La ciudad está alegre, las calles cantan, los escaparates fulgen, viejos neones enseñan sus dientes a intervalos (tic-tac-tic-tac), los claxon orquestan ruidos monocordes. Manolo y yo caminamos despacio por el paseo, sobre el piso brillante y como encerado. De pronto mi amigo se detiene, las manos en los bolsillos, su mirada especulativa.

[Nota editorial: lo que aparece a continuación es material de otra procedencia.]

-- ==== Sys2Proof/Syntax.lean ====
section
/-! DEFINITION. The commands of the block: one constructor per row of the opcode table, with the row's operands.
An operand is what reaches the block from outside at that step, or names which of the block's own activities the
step concerns. `now` is the GTC value at which a tick event is taken (R382), `aclk` the number of the ACLK. -/

namespace Sys2Proof

/-- An engine port: the DEP (`sep = false`) or the SEP of a physical cell (R43, R44). -/
structure EPort where
  p   : PCell
  sep : Bool
  deriving DecidableEq, Repr

/-- What the SECDED check of a read finds (R97, R293), or the answer of the memory side to it (R63, R115). -/
inductive Ecc where
  | ok
  | corrected
  | uncorr
  deriving DecidableEq, Repr

/-- What the SECDED check finds on one row of a tile (R97). A list of them says what the reads of a command find: a row that it does
not name is free of errors. -/
structure RowEcc where
  tile : TileNo
  row  : RowNo
  ecc  : Ecc
  deriving DecidableEq, Repr

/-- What the reads of a unit of a run find: on its tile rows (R97), and on the first line of a source in memory (R117, R293). -/
structure UnitEcc where
  rows : List RowEcc
  line : Ecc
  deriving DecidableEq, Repr

/-- A unit of a run, with what the reads of it find. -/
structure UnitRead where
  unit : Nat
  ecc  : UnitEcc
  deriving DecidableEq, Repr

/-- Four consecutive samples of EP_ID on one port (R58). -/
structure IdSample where
  e  : EPort
  s0 : BitVec 64
  s1 : BitVec 64
  s2 : BitVec 64
  s3 : BitVec 64
  deriving DecidableEq, Repr

/-- One XSP message as it arrives: header fields of R66 and payload. `framed` is false for a beat without SOP after an
EOP or an SOP inside a message (R74 no. 13); `beats` counts the 512-byte beats from SOP to EOP (R65); `rsvdZero` says
that every reserved byte of the header is zero. -/
structure XMsg where
  type     : Byte
  flags    : Byte
  src      : BitVec 16
  dst      : BitVec 16
  vshard   : BitVec 16
  step     : BitVec 48
  stream   : BitVec 16
  length   : BitVec 16
  seq      : BitVec 32
  pcrc     : BitVec 32
  rsvdZero : Bool
  framed   : Bool
  beats    : Nat
  payload  : List Byte
  deriving DecidableEq, Repr

/-- Does a report to the master ask for recovery hold (R299), and is an INSTFATAL the reason, with which the package's heartbeats stop? -/
inductive HoldAsk where
  | no
  | asked
  | fatal
  deriving DecidableEq, Repr

/-- The activity that a page-table walk or a default-target answer concerns (R115, R175, R192). -/
inductive Who where
  | row   (e : EPort) (tag : Byte) (row : RowNo)   -- a row of a TLOAD or TSTORE
  | line  (route : RouteId) (va : VAddr) (write : Bool)   -- a line of a run
  | other                                           -- any other initiator of the network
  deriving DecidableEq, Repr

/-- A put or get of the stash: a command of a port or a run (R234, R238). -/
inductive StashWho where
  | port (e : EPort) (tag : Byte)
  | run  (route : RouteId)
  deriving DecidableEq, Repr

/-- The two virtual channels a packet below QoS 15 may take, and the one of QoS 15 (R159). -/
inductive VChan where
  | req
  | rsp
  | svc
  deriving DecidableEq, Repr

/-- What a packet carries (R159): REQ takes the first two, RSP the other two. -/
inductive PKind where
  | read        -- a read request
  | writeData
  | readData
  | writeAck
  deriving DecidableEq, Repr

/-- The initiator of an access: its station and port (R160, R161), which its packets carry with the QoS (R158, R166). -/
structure Initiator where
  station : Fin 11
  port    : BitVec 5
  qos     : Nat
  deriving DecidableEq, Repr

/-- A packet that waits in the pool of a target port (R158, R168). `bytes` counts its payload `data`, or what a read asks for; `station`
and `init` name its initiator, `inst`, `dest` and `target` where it goes: the instance (R370), the spine station at which it leaves the ring
(R162) and the port behind it. `mem` marks one on a memory path (R174), `lane` is its lane of the channel (R163), `through` marks one that
is already on the ring; `entry` is the NCLK in which it entered the pool, or in which its initiator began to hold it. -/
structure Packet where
  addr  : PAddr
  qos   : BitVec 4
  svcCore : Bool        -- from the service core or the traffic that R166 lists under 15
  station : Fin 11
  init  : BitVec 5
  seq   : Nat
  vc    : VChan
  kind  : PKind
  bytes : Nat
  data  : List Byte
  inst  : BitVec 3
  dest  : Fin 11
  target : Nat
  mem   : Bool
  lane  : Bool
  through : Bool
  entry : Nat
  deriving DecidableEq, Repr

/-- A link of the network (R178, R179). -/
inductive Link where
  | matrixCell (p : PCell)                  -- the matrix port link of a cell
  | matrixPort (q : QuadNo) (port : BitVec 5)   -- another port of R160
  | station (s : Fin 11)                    -- the attachment of a spine station
  | spine (s : Fin 11) (up : Bool)          -- one direction of the segment between station s and s + 1 mod 11
  | wiquin (w : Fin 4)
  | remote                                  -- a Wiquin link between two other instances of the package (R372)
  deriving DecidableEq, Repr

/-- The word a patrol-scrub read names (R403), or one of the structures that no patrol reads and R293 checks at each read. -/
inductive ScrubWord where
  | cacheLine (line : Nat)       -- a line by its package-global address divided by 256
  | stash (dirIndex : Nat)       -- space of the entry at a directory index
  | route (id : RouteId)
  | gen (idx : BitVec 12)
  | dir (dirIndex : Nat)
  | claims (index : Nat)         -- a word of the overlap or accumulate table, read by a start check (R293)
  | service (word : Nat)         -- a word of service-core RAM, read by firmware (R293)
  deriving DecidableEq, Repr

/-- The outcome of the row test of R306, or of BIST on a row (R303, R307): the banks whose entry of this row fails a pattern. -/
structure RowTest where
  p    : PCell
  tile : TileNo
  row  : RowNo
  failing : List (Fin 8)
  deriving DecidableEq, Repr

/-- What the block measures and samples when ORL_RST_N rises (R29, R71). -/
structure Release where
  aclkMHz  : BitVec 12
  nclkMHz  : BitVec 16
  phaseOk  : Bool
  id       : BitVec 3
  master   : Bool
  gradeS   : Bool
  ids      : List IdSample
  deriving DecidableEq, Repr

/-- IEEE 1149.1 and IEEE 1500 instructions of R73. -/
inductive TapInstr where
  | bypass
  | idcode
  | samplePreload
  | wsBypass
  | wsExtest
  | wsIntest
  | memBist
  deriving DecidableEq, Repr

/-- Who has firmware apply a command of scope P (R354): a host through a mailbox, or the master over Wiquin with the request that it took. -/
inductive Caller where
  | mailbox (n : Fin 8)
  | master (req : BitVec 2048)
  deriving DecidableEq, Repr

/-- The commands of the block. Trisia commands name the mailbox whose taken request firmware executes (R350, R355). -/
inductive Instr where
  -- engine-port command beats (R49): `arg` holds bits [127:16] of the beat
  | tcfg (e : EPort) (tag : Byte) (arg : BitVec 112)
  | tload (e : EPort) (tag : Byte) (arg : BitVec 112)
  | tstore (e : EPort) (tag : Byte) (arg : BitVec 112)
  | tzero (e : EPort) (tag : Byte) (arg : BitVec 112)
  | tmove (e : EPort) (tag : Byte) (arg : BitVec 112) (ecc : List RowEcc)
  | trelease (e : EPort) (tag : Byte) (arg : BitVec 112)
  | rkick (e : EPort) (tag : Byte) (arg : BitVec 112)
  | rwait (e : EPort) (tag : Byte) (arg : BitVec 112)
  | rvread (e : EPort) (tag : Byte) (arg : BitVec 112) (rvEcc : List (BitVec 7 × Ecc))
  | stashput (e : EPort) (tag : Byte) (arg : BitVec 112)
  | stashget (e : EPort) (tag : Byte) (arg : BitVec 112)
  | fence (e : EPort) (tag : Byte) (arg : BitVec 112)
  | reservedOpcodeBeat (e : EPort) (op : Byte) (tag : Byte) (arg : BitVec 112)
  | commandStart (e : EPort) (ecc : List RowEcc)
  -- operand reads, result writes, grants, engine errors
  | operandReadRequest (e : EPort) (a b : BitVec 12) (aclk : Nat) (eccA eccB : Ecc)
  | resultWrite (e : EPort) (tile : TileNo) (row : RowNo) (data : Row) (rctl : Byte) (aclk : Nat) (ecc : List RowEcc) (rvEcc : Ecc)
  | correctedRowWriteback (p : PCell) (tile : TileNo) (row : RowNo)
  | currentGrantRequest (e : EPort) (amt : BitVec 12) (aclk : Nat)
  | rampRefill (now : Tick)
  | epErrReport (e : EPort) (v : BitVec 2)
  -- loads and stores
  | atuWalkComplete (w : Who) (ecc : Ecc)
  | loadRowArrival (e : EPort) (tag : Byte) (row : RowNo) (ecc : Ecc)
  | storeRowWritten (e : EPort) (tag : Byte) (row : RowNo) (piece : Nat) (ecc : Ecc)
  -- routes
  | armedTickKick (now : Tick) (route : RouteId)
  | routeRunStart (q : QuadNo)
  | routeLineArrival (route : RouteId) (unit : Nat) (ecc : UnitEcc)
  | routeLineFault (route : RouteId) (unit : UnitRead)
  | routeRunEnd (route : RouteId)
  | streamPrefetch (route : RouteId)
  | indexWindow (route : RouteId) (ecc : Ecc)
  | windowFoldDone (route : RouteId) (w : Nat) (rows : List RowEcc) (ecc : Ecc)
  | scatterPartialApply (route : RouteId) (w row : Nat) (ecc : Ecc)
  -- network
  | packetGrant (target : Nat) (nclk : Nat) (arrivals : List Packet) (credits : List VChan)
  | defaultTargetAnswer (q : QuadNo) (port : BitVec 5) (addr : PAddr) (write : Bool) (w : Who)
  | flitCrcFail (l : Link) (replayed : Bool) (reach : BitVec 8)
  | linkFail (l : Link) (reach : BitVec 8)
  -- memory-side ports
  | mspReadSector (m : Fin 6) (id : BitVec 12) (seq : BitVec 4) (status : BitVec 2) (data : Row)
  | mspWriteResponse (m : Fin 6) (id : BitVec 12) (status : BitVec 2)
  | mspTimeout (m : Fin 6) (id : BitVec 12) (now : Tick)
  | mspIdAck (m : Fin 6) (data : Word)
  | mspIdTimeout (m : Fin 6)
  -- external station ports
  | gradientPartial (x : Fin 2) (msg : XMsg)
  | parityDelta (x : Fin 2) (msg : XMsg)
  | rebuildStream (x : Fin 2) (msg : XMsg) (fails : List (Nat × Nat))
  | stepvoid (x : Fin 2) (msg : XMsg)
  | heartbeat (x : Fin 2) (msg : XMsg)
  | divergenceDigest (x : Fin 2) (msg : XMsg)
  | tickValue (x : Option (Fin 2)) (msg : XMsg)   -- none: passed on by another instance of the package (R380)
  | xspBadMessage (x : Fin 2) (msg : XMsg)
  | heartbeatSend (now : Tick)
  | peerLossTimeout (chip : BitVec 16) (now : Tick)
  | digestExchange (now : Tick)
  -- Tumbler and step machinery
  | replayAgreementTimeout (now : Tick)
  | replayTick (now : Tick)
  | launchTick (now : Tick) (ids : List IdSample)
  | stepDueTick (now : Tick)
  | boundaryDecided (now : Tick)
  | boundaryTaken (now : Tick)
  -- stash, generations, checkpoint
  | stashSpaceFreed (w : StashWho)
  | stashTimeout (w : StashWho) (now : Tick)
  | stashSpill (w : StashWho)
  | stashRefill (q : QuadNo)
  | genwaitRelease (route : RouteId)
  | genTimeout (route : RouteId) (now : Tick)
  | checkpointDrainDone (idx : BitVec 12) (ecc : Ecc)
  -- fills, cell power, scrub
  | fillStageDone (pass : Bool) (ids : List IdSample) (rows : List RowTest)
  | cellPowerStageDone (p : PCell) (pass : Bool) (ids : List IdSample) (rows : List RowTest)
  | patrolScrub (w : ScrubWord) (ecc : Ecc)
  -- error log
  | pennantRecordWrite
  | coalesceDrain
  | preresetFall
  | preresetRise
  -- reset and start-up
  | resetRelease (r : Release)
  | resetAssert
  | instanceWipeDone (badCells : List PCell) (badOther : Bool)
  | wiquinTraining (w : Fin 4) (reversed : Bool) (both : Bool) (w0 w1 w2 w3 : BitVec 64)
  | wiquinTrainTimeout (w : Fin 4)
  | masterSettlement (words : List (BitVec 64)) (reach : BitVec 8) (gtc : Tick) (canon : BitVec 8) (late : Bool)
  | peerIdentityWord (word : BitVec 64) (canon : Bool)
  | lateJoinRequest (id : BitVec 3)
  | voidReportToMaster (id : BitVec 3) (cause : Byte) (hold : HoldAsk) (notBefore : Tick)
  | gtcSyncPulse (now : Tick)
  | syncHoldover (now : Tick)
  | timingFlit (masterGtc : Tick) (launch : Tick) (clErr : BitVec 16) (load : Bool)
  | bootImageChunk
  | firmwareVerifyDone
  -- mailboxes and the control bus
  | mbRing (n : Fin 8)
  | mbAck (n : Fin 8)
  | mbResponse (n : Fin 8) (lost : Option (BitVec 3))
  | mbRequestWrite (n : Fin 8) (word : BitVec 6) (val : Word)
  | routeWindowWrite (route : RouteId) (word : BitVec 5) (val : Word)
  | gtcLaunchHiWrite (val : Word)
  | irqStsW1c (val : Word)
  | irqEnWrite (val : Word)
  | tfFaultClear (p : PCell) (val : Word)
  | buntingWrite (off : BitVec 24) (be : BitVec 4) (val : Word)
  | buntingRead (off : BitVec 24)
  | pairLoReadLatch (off : BitVec 24)
  | registerWrite (off : BitVec 24) (be : BitVec 4) (val : Word)
  | tapInstruction (ir : TapInstr)
  -- Trisia commands
  | info (n : Fin 8)
  | identRead (n : Fin 8)
  | cellmapRead (n : Fin 8)
  | steprecRead (n : Fin 8)
  | stashdirRead (n : Fin 8)
  | gentabRead (n : Fin 8)
  | memRead (n : Fin 8) (ecc : Ecc)
  | jobConfigure (n : Caller)
  | routeLoad (n : Fin 8)
  | routeKick (n : Fin 8)
  | routeArm (n : Fin 8)
  | genRegister (n : Fin 8)
  | stashAbort (n : Fin 8)
  | cursorSet (n : Caller)
  | detSet (n : Caller)
  | haltSet (n : Caller)
  | pause (n : Caller)
  | snapshotExport (n : Caller)
  | resume (n : Caller)
  | digestConfigure (n : Caller)
  | xlateInvalidate (n : Caller)
  | cacheFlush (n : Fin 8)
  | preempt (n : Fin 8)
  | buntGroup (n : Fin 8)
  | ctxSave (n : Fin 8) (ecc : List RowEcc)
  | ctxRestore (n : Fin 8)
  | parityConfigure (n : Caller) (agree : Bool)
  | parityResync (n : Caller)
  | parityRebuild (n : Caller) (lostStale : Bool) (two : Bool)
  | recoveryJoin (n : Caller)
  | recoveryResume (n : Caller)
  | ckptArm (n : Caller)
  | cellRepair (n : Fin 8)
  | pennantAck (n : Fin 8)
  | logConfigure (n : Fin 8)
  | memWrite (n : Fin 8) (ecc : Ecc)
  | imageLoad (n : Fin 8)
  | powerConfigure (n : Fin 8)
  | cellPower (n : Fin 8)
  | tickConfigure (n : Caller)
  | lifecycleSet (n : Fin 8) (fuseOk : Bool)
  | mbGrant (n : Fin 8)
  | testRun (n : Fin 8) (failing : BitVec 32)
  | reservedTrisiaOpcode (n : Fin 8)
  -- the last rows of the table
  | xspLinkStateChange (x : Fin 2) (up : Bool)
  | epCgAmtChange (e : EPort) (amt : BitVec 12)
  | stashRowTransfer (w : StashWho) (ecc : List RowEcc)
  | hostReadDecerr (off : BitVec 24) (be : BitVec 4)
  | pairHiRead (off : BitVec 24)
  | voidCleanupDone (tests : List RowTest)
  deriving DecidableEq, Repr

end Sys2Proof
end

—¿Aceptarás la invitación del viejo? —preguntó.

—Quizá.

Seguimos adelante y por unos momentos nuestro silencio no era más que una forma de hablar.

He pasado una mala noche.

Sí hubiese tenido a mano el libro de Freud hubiera sido un alivio. Estoy en un mar de dudas, en un proceloso océano de vacilaciones. Manolo tiene razón. Pero yo también la tengo. Él se marcha, pero yo seguramente no lo haré. En cualquier caso no sirvo para tomar determinaciones tajantes. Escuché durante toda la noche el ruido del mar volcando su rabia contra las rocas, los rugidos de los motores, la sirena perdida, la carretera ablandada continuamente por los neumáticos de cien o doscientos automóviles (sé que miento, pero los sueños…) a más de ciento cincuenta a la hora. ¿Acaso tenía miedo de que Manolo se marchara? Esto es una majadería. Él tiene razón. Somos unos extraños dentro de un mundo ebrio, satisfecho y claudicante. Sé que Marta no ha vuelto en toda la noche. No hay que preocuparse. Marta, aunque no sabe lo que quiere, encuentra siempre lo que necesita. Que nadie me pregunte dónde está. No lo sé. Pero yo la he visto (dentro del vapor azul de mi sueño) burlándose del mundo y finalmente burlada de sí misma, salpicando su cuerpo de flor en flor, como una mariposa atraída por la luz amarilla de una mala bombilla, y que sabe, siempre, escurrir las alas de la quemadura. No se puede llevar muchas veces el cántaro a la fuente (nos lo decía, de chicos, allá en mi pequeña ciudad, el padre Elías), porque un día el cántaro se rompe en mil pedazos. Las alas, ¡zas!, se queman. Para siempre.

Estaba amaneciendo.

También sé que Laura ha estado con Fernando en una fiesta de sociedad. (Reservado el derecho de admisión, señor.) No sé si estoy enamorado de Laura, pero creo que sí. Quizá sin decirlo, sin siquiera haber pronunciado una queja, está enfadada conmigo por lo de la otra noche. Lo comprendo. Acepté el reto de la chilena.

El ruido de una sirena ha puesto en el aire azul una raya finísima, apenas perceptible.

Me desperté sobresaltado. Creí que Manolo estaba haciendo las maletas. ¡Ah!, es que quizá, ¿tengo temor a quedarme solo en este mundo, a ser de verdad un extraño y convertirme, al mismo tiempo, en un títere que en el mejor de los casos hace reír? Ya no me acuerdo de la Maca. Debiera llevarle unas flores a su tumba desconocida y decirle, simple, lisa, llanamente: «Uno de los tuyos», pero mentiría.

Un viento suave y reconfortante se filtra por la ventana y cae sobre mi cuerpo. Tenía que tomar una decisión, tengo que hacerlo. Puedo quedarme, quizás acepte la invitación de Silverio que es, también, la invitación de Laura. Pero tengo que trabajar. Yo no creo que haya cambiado en tan sólo unos días, unas semanas.

Mentira.

Cambian los tontos, los faltos de personalidad. La metamorfosis es un producto de los débiles. Nada más.

Me levanté de un salto. Voy a trabajar, me dije. Y en aquel instante un breve rayo de sol (quizá fuera el primero del día) vino a ponerse, como una golondrina de agosto, en el cristal de la ventana.